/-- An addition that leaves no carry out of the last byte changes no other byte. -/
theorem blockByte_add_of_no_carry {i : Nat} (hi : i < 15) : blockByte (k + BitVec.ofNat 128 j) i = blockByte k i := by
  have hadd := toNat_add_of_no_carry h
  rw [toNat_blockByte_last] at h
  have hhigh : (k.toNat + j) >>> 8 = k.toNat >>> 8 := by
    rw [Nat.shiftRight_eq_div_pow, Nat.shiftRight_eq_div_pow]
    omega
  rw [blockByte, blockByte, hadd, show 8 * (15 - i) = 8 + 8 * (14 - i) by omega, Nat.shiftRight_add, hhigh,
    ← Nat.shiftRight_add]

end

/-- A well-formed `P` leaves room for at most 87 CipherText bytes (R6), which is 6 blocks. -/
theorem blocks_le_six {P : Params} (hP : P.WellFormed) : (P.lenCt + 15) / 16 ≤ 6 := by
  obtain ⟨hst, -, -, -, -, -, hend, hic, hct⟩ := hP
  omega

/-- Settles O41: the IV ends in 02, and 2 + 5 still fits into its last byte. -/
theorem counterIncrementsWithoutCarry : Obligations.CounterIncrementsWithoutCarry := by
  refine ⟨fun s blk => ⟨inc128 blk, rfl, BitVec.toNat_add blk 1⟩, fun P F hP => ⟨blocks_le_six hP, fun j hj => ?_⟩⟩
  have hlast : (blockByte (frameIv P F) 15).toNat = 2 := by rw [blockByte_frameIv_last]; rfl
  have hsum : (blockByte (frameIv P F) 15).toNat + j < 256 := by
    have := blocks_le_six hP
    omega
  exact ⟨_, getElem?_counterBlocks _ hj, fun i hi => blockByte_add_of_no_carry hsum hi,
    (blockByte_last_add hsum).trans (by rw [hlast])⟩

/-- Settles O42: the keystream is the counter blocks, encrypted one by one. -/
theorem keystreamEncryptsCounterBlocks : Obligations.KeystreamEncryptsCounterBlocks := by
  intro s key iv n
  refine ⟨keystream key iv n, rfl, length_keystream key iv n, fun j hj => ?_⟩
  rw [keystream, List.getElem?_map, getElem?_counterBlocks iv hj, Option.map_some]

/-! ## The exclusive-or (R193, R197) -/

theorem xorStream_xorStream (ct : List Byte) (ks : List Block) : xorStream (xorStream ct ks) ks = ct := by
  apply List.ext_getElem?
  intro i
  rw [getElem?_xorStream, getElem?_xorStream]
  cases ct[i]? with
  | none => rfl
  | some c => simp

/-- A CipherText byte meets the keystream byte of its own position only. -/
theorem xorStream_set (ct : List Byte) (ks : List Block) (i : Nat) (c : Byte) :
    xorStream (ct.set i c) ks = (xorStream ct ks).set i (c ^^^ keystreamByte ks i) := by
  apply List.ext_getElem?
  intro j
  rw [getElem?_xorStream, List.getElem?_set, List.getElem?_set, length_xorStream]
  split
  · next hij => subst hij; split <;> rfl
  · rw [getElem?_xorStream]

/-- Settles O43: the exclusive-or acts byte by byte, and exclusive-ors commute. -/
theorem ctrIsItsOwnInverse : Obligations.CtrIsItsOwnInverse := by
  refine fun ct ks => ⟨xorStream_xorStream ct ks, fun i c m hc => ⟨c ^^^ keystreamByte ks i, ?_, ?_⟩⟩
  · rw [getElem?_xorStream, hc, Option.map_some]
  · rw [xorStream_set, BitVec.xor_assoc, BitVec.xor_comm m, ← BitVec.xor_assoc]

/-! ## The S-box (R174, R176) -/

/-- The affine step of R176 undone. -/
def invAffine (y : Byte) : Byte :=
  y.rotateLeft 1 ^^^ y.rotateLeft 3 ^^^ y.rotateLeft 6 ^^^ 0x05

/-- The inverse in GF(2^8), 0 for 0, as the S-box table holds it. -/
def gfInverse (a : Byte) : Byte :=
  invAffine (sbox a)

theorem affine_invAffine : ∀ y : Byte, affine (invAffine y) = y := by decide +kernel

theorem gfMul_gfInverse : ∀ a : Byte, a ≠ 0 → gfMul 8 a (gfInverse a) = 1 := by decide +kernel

**ACTIVITY:** Write out exactly the lines above from the line with "theorem xorStream_xorStream (ct" through the line with "some c => simp", both of them included, and leave out all other lines.

**RESPONSE AREA:**
theorem xorStream_xorStream (ct : List Byte) (ks : List Block) : xorStream (xorStream ct ks) ks = ct := by
  apply List.ext_getElem?
  intro i
  rw [getElem?_xorStream, getElem?_xorStream]
  cases ct[i]? with
  | none => rfl
  | some c => simp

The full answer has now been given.